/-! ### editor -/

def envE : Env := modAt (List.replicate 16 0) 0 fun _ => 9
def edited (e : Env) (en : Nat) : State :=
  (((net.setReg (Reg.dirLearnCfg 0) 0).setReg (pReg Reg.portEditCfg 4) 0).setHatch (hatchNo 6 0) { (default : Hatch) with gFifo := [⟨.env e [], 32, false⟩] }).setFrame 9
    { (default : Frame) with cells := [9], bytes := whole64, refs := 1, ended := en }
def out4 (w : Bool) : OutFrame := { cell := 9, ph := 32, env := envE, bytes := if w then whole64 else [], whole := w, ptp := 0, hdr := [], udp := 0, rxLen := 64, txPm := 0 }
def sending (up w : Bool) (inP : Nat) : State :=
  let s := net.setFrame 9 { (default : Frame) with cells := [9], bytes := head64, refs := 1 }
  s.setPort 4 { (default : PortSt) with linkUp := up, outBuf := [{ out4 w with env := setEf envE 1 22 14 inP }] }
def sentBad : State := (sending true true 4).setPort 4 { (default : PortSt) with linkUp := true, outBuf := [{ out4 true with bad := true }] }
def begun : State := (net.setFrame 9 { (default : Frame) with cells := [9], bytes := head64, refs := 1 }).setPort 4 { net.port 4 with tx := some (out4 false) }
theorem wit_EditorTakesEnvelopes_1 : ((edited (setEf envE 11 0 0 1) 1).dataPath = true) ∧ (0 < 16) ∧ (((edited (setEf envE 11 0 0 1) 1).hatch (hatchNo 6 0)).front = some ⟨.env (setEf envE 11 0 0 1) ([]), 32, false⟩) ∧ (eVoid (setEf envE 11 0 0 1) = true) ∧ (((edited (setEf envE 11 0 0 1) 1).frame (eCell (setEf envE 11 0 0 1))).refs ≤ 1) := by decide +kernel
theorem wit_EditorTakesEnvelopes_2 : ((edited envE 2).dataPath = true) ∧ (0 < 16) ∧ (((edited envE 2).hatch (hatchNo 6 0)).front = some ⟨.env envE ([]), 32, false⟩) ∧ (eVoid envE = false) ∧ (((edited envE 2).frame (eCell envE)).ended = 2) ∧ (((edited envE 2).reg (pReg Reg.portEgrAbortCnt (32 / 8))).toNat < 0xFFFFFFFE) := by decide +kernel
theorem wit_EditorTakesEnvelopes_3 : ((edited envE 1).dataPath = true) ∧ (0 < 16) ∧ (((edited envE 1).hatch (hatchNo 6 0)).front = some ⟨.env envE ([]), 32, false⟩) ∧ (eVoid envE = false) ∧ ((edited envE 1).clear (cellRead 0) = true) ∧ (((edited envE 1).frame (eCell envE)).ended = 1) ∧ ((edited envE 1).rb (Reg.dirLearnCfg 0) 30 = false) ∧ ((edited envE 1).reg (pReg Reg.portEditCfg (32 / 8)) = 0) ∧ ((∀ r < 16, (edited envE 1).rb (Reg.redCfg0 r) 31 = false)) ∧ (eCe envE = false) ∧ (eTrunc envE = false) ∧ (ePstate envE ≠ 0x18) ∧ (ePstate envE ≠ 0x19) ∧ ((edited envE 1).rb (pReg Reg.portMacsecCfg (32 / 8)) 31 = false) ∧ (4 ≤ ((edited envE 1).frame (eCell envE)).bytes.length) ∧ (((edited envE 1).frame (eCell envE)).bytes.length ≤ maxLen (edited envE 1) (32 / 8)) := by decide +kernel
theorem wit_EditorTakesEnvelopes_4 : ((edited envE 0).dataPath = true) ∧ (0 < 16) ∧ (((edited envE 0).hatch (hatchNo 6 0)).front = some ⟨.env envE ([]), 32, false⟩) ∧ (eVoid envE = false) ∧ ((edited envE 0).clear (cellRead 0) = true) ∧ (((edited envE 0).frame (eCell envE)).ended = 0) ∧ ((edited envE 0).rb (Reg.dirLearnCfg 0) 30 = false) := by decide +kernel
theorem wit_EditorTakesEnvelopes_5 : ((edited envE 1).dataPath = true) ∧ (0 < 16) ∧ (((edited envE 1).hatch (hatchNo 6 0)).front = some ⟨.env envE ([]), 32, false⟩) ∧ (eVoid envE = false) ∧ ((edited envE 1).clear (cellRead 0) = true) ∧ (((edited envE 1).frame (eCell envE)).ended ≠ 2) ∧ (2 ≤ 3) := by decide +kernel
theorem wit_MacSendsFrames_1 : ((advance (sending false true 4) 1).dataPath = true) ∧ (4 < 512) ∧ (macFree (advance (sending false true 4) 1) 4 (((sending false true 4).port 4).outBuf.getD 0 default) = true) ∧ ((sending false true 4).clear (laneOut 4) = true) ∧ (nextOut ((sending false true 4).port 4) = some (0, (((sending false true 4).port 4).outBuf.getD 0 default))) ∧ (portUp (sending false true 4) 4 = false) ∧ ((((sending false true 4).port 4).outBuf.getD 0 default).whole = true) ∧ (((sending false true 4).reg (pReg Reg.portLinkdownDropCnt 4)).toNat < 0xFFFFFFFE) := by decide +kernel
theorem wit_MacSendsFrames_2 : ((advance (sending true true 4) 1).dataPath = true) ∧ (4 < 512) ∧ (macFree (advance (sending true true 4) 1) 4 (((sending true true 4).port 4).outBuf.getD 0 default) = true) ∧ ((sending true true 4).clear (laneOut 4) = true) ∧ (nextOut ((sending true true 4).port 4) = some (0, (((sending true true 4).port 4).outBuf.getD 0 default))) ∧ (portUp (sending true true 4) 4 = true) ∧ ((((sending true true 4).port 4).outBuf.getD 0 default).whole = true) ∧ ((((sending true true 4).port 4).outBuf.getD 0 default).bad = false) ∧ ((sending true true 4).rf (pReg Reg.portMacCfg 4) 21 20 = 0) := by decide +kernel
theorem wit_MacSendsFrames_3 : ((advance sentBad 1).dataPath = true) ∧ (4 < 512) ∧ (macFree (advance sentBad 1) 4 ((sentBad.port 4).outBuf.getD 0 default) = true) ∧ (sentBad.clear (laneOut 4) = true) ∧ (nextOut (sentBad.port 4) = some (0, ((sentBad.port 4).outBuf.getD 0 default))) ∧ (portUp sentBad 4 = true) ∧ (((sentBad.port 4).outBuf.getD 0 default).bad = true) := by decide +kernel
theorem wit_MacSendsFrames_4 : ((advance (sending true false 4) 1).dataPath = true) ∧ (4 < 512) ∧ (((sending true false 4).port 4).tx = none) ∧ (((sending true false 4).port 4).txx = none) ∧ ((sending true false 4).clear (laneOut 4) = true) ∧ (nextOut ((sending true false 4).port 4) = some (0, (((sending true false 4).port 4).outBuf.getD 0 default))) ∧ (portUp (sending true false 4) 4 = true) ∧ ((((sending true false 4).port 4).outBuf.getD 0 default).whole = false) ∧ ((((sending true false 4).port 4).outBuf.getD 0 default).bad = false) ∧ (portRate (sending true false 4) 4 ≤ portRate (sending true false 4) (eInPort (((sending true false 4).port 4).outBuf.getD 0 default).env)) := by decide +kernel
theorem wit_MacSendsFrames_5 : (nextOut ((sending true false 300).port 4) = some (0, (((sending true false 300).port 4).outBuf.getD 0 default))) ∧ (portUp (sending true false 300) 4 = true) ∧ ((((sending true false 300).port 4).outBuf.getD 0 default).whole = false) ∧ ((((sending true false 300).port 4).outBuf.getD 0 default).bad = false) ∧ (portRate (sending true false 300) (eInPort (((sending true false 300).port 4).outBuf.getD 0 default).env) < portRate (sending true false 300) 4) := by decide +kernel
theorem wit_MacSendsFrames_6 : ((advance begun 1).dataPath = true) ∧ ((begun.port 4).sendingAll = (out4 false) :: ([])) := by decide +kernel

What you will do: Please set down the full listing above, word for word.

Completed task:
/-! ### editor -/

def envE : Env := modAt (List.replicate 16 0) 0 fun _ => 9
def edited (e : Env) (en : Nat) : State :=
  (((net.setReg (Reg.dirLearnCfg 0) 0).setReg (pReg Reg.portEditCfg 4) 0).setHatch (hatchNo 6 0) { (default : Hatch) with gFifo := [⟨.env e [], 32, false⟩] }).setFrame 9
    { (default : Frame) with cells := [9], bytes := whole64, refs := 1, ended := en }
def out4 (w : Bool) : OutFrame := { cell := 9, ph := 32, env := envE, bytes := if w then whole64 else [], whole := w, ptp := 0, hdr := [], udp := 0, rxLen := 64, txPm := 0 }
def sending (up w : Bool) (inP : Nat) : State :=
  let s := net.setFrame 9 { (default : Frame) with cells := [9], bytes := head64, refs := 1 }
  s.setPort 4 { (default : PortSt) with linkUp := up, outBuf := [{ out4 w with env := setEf envE 1 22 14 inP }] }
def sentBad : State := (sending true true 4).setPort 4 { (default : PortSt) with linkUp := true, outBuf := [{ out4 true with bad := true }] }
def begun : State := (net.setFrame 9 { (default : Frame) with cells := [9], bytes := head64, refs := 1 }).setPort 4 { net.port 4 with tx := some (out4 false) }
theorem wit_EditorTakesEnvelopes_1 : ((edited (setEf envE 11 0 0 1) 1).dataPath = true) ∧ (0 < 16) ∧ (((edited (setEf envE 11 0 0 1) 1).hatch (hatchNo 6 0)).front = some ⟨.env (setEf envE 11 0 0 1) ([]), 32, false⟩) ∧ (eVoid (setEf envE 11 0 0 1) = true) ∧ (((edited (setEf envE 11 0 0 1) 1).frame (eCell (setEf envE 11 0 0 1))).refs ≤ 1) := by decide +kernel
theorem wit_EditorTakesEnvelopes_2 : ((edited envE 2).dataPath = true) ∧ (0 < 16) ∧ (((edited envE 2).hatch (hatchNo 6 0)).front = some ⟨.env envE ([]), 32, false⟩) ∧ (eVoid envE = false) ∧ (((edited envE 2).frame (eCell envE)).ended = 2) ∧ (((edited envE 2).reg (pReg Reg.portEgrAbortCnt (32 / 8))).toNat < 0xFFFFFFFE) := by decide +kernel
theorem wit_EditorTakesEnvelopes_3 : ((edited envE 1).dataPath = true) ∧ (0 < 16) ∧ (((edited envE 1).hatch (hatchNo 6 0)).front = some ⟨.env envE ([]), 32, false⟩) ∧ (eVoid envE = false) ∧ ((edited envE 1).clear (cellRead 0) = true) ∧ (((edited envE 1).frame (eCell envE)).ended = 1) ∧ ((edited envE 1).rb (Reg.dirLearnCfg 0) 30 = false) ∧ ((edited envE 1).reg (pReg Reg.portEditCfg (32 / 8)) = 0) ∧ ((∀ r < 16, (edited envE 1).rb (Reg.redCfg0 r) 31 = false)) ∧ (eCe envE = false) ∧ (eTrunc envE = false) ∧ (ePstate envE ≠ 0x18) ∧ (ePstate envE ≠ 0x19) ∧ ((edited envE 1).rb (pReg Reg.portMacsecCfg (32 / 8)) 31 = false) ∧ (4 ≤ ((edited envE 1).frame (eCell envE)).bytes.length) ∧ (((edited envE 1).frame (eCell envE)).bytes.length ≤ maxLen (edited envE 1) (32 / 8)) := by decide +kernel
theorem wit_EditorTakesEnvelopes_4 : ((edited envE 0).dataPath = true) ∧ (0 < 16) ∧ (((edited envE 0).hatch (hatchNo 6 0)).front = some ⟨.env envE ([]), 32, false⟩) ∧ (eVoid envE = false) ∧ ((edited envE 0).clear (cellRead 0) = true) ∧ (((edited envE 0).frame (eCell envE)).ended = 0) ∧ ((edited envE 0).rb (Reg.dirLearnCfg 0) 30 = false) := by decide +kernel
theorem wit_EditorTakesEnvelopes_5 : ((edited envE 1).dataPath = true) ∧ (0 < 16) ∧ (((edited envE 1).hatch (hatchNo 6 0)).front = some ⟨.env envE ([]), 32, false⟩) ∧ (eVoid envE = false) ∧ ((edited envE 1).clear (cellRead 0) = true) ∧ (((edited envE 1).frame (eCell envE)).ended ≠ 2) ∧ (2 ≤ 3) := by decide +kernel
theorem wit_MacSendsFrames_1 : ((advance (sending false true 4) 1).dataPath = true) ∧ (4 < 512) ∧ (macFree (advance (sending false true 4) 1) 4 (((sending false true 4).port 4).outBuf.getD 0 default) = true) ∧ ((sending false true 4).clear (laneOut 4) = true) ∧ (nextOut ((sending false true 4).port 4) = some (0, (((sending false true 4).port 4).outBuf.getD 0 default))) ∧ (portUp (sending false true 4) 4 = false) ∧ ((((sending false true 4).port 4).outBuf.getD 0 default).whole = true) ∧ (((sending false true 4).reg (pReg Reg.portLinkdownDropCnt 4)).toNat < 0xFFFFFFFE) := by decide +kernel
theorem wit_MacSendsFrames_2 : ((advance (sending true true 4) 1).dataPath = true) ∧ (4 < 512) ∧ (macFree (advance (sending true true 4) 1) 4 (((sending true true 4).port 4).outBuf.getD 0 default) = true) ∧ ((sending true true 4).clear (laneOut 4) = true) ∧ (nextOut ((sending true true 4).port 4) = some (0, (((sending true true 4).port 4).outBuf.getD 0 default))) ∧ (portUp (sending true true 4) 4 = true) ∧ ((((sending true true 4).port 4).outBuf.getD 0 default).whole = true) ∧ ((((sending true true 4).port 4).outBuf.getD 0 default).bad = false) ∧ ((sending true true 4).rf (pReg Reg.portMacCfg 4) 21 20 = 0) := by decide +kernel
theorem wit_MacSendsFrames_3 : ((advance sentBad 1).dataPath = true) ∧ (4 < 512) ∧ (macFree (advance sentBad 1) 4 ((sentBad.port 4).outBuf.getD 0 default) = true) ∧ (sentBad.clear (laneOut 4) = true) ∧ (nextOut (sentBad.port 4) = some (0, ((sentBad.port 4).outBuf.getD 0 default))) ∧ (portUp sentBad 4 = true) ∧ (((sentBad.port 4).outBuf.getD 0 default).bad = true) := by decide +kernel
theorem wit_MacSendsFrames_4 : ((advance (sending true false 4) 1).dataPath = true) ∧ (4 < 512) ∧ (((sending true false 4).port 4).tx = none) ∧ (((sending true false 4).port 4).txx = none) ∧ ((sending true false 4).clear (laneOut 4) = true) ∧ (nextOut ((sending true false 4).port 4) = some (0, (((sending true false 4).port 4).outBuf.getD 0 default))) ∧ (portUp (sending true false 4) 4 = true) ∧ ((((sending true false 4).port 4).outBuf.getD 0 default).whole = false) ∧ ((((sending true false 4).port 4).outBuf.getD 0 default).bad = false) ∧ (portRate (sending true false 4) 4 ≤ portRate (sending true false 4) (eInPort (((sending true false 4).port 4).outBuf.getD 0 default).env)) := by decide +kernel
theorem wit_MacSendsFrames_5 : (nextOut ((sending true false 300).port 4) = some (0, (((sending true false 300).port 4).outBuf.getD 0 default))) ∧ (portUp (sending true false 300) 4 = true) ∧ ((((sending true false 300).port 4).outBuf.getD 0 default).whole = false) ∧ ((((sending true false 300).port 4).outBuf.getD 0 default).bad = false) ∧ (portRate (sending true false 300) (eInPort (((sending true false 300).port 4).outBuf.getD 0 default).env) < portRate (sending true false 300) 4) := by decide +kernel
theorem wit_MacSendsFrames_6 : ((advance begun 1).dataPath = true) ∧ ((begun.port 4).sendingAll = (out4 false) :: ([])) := by decide +kernel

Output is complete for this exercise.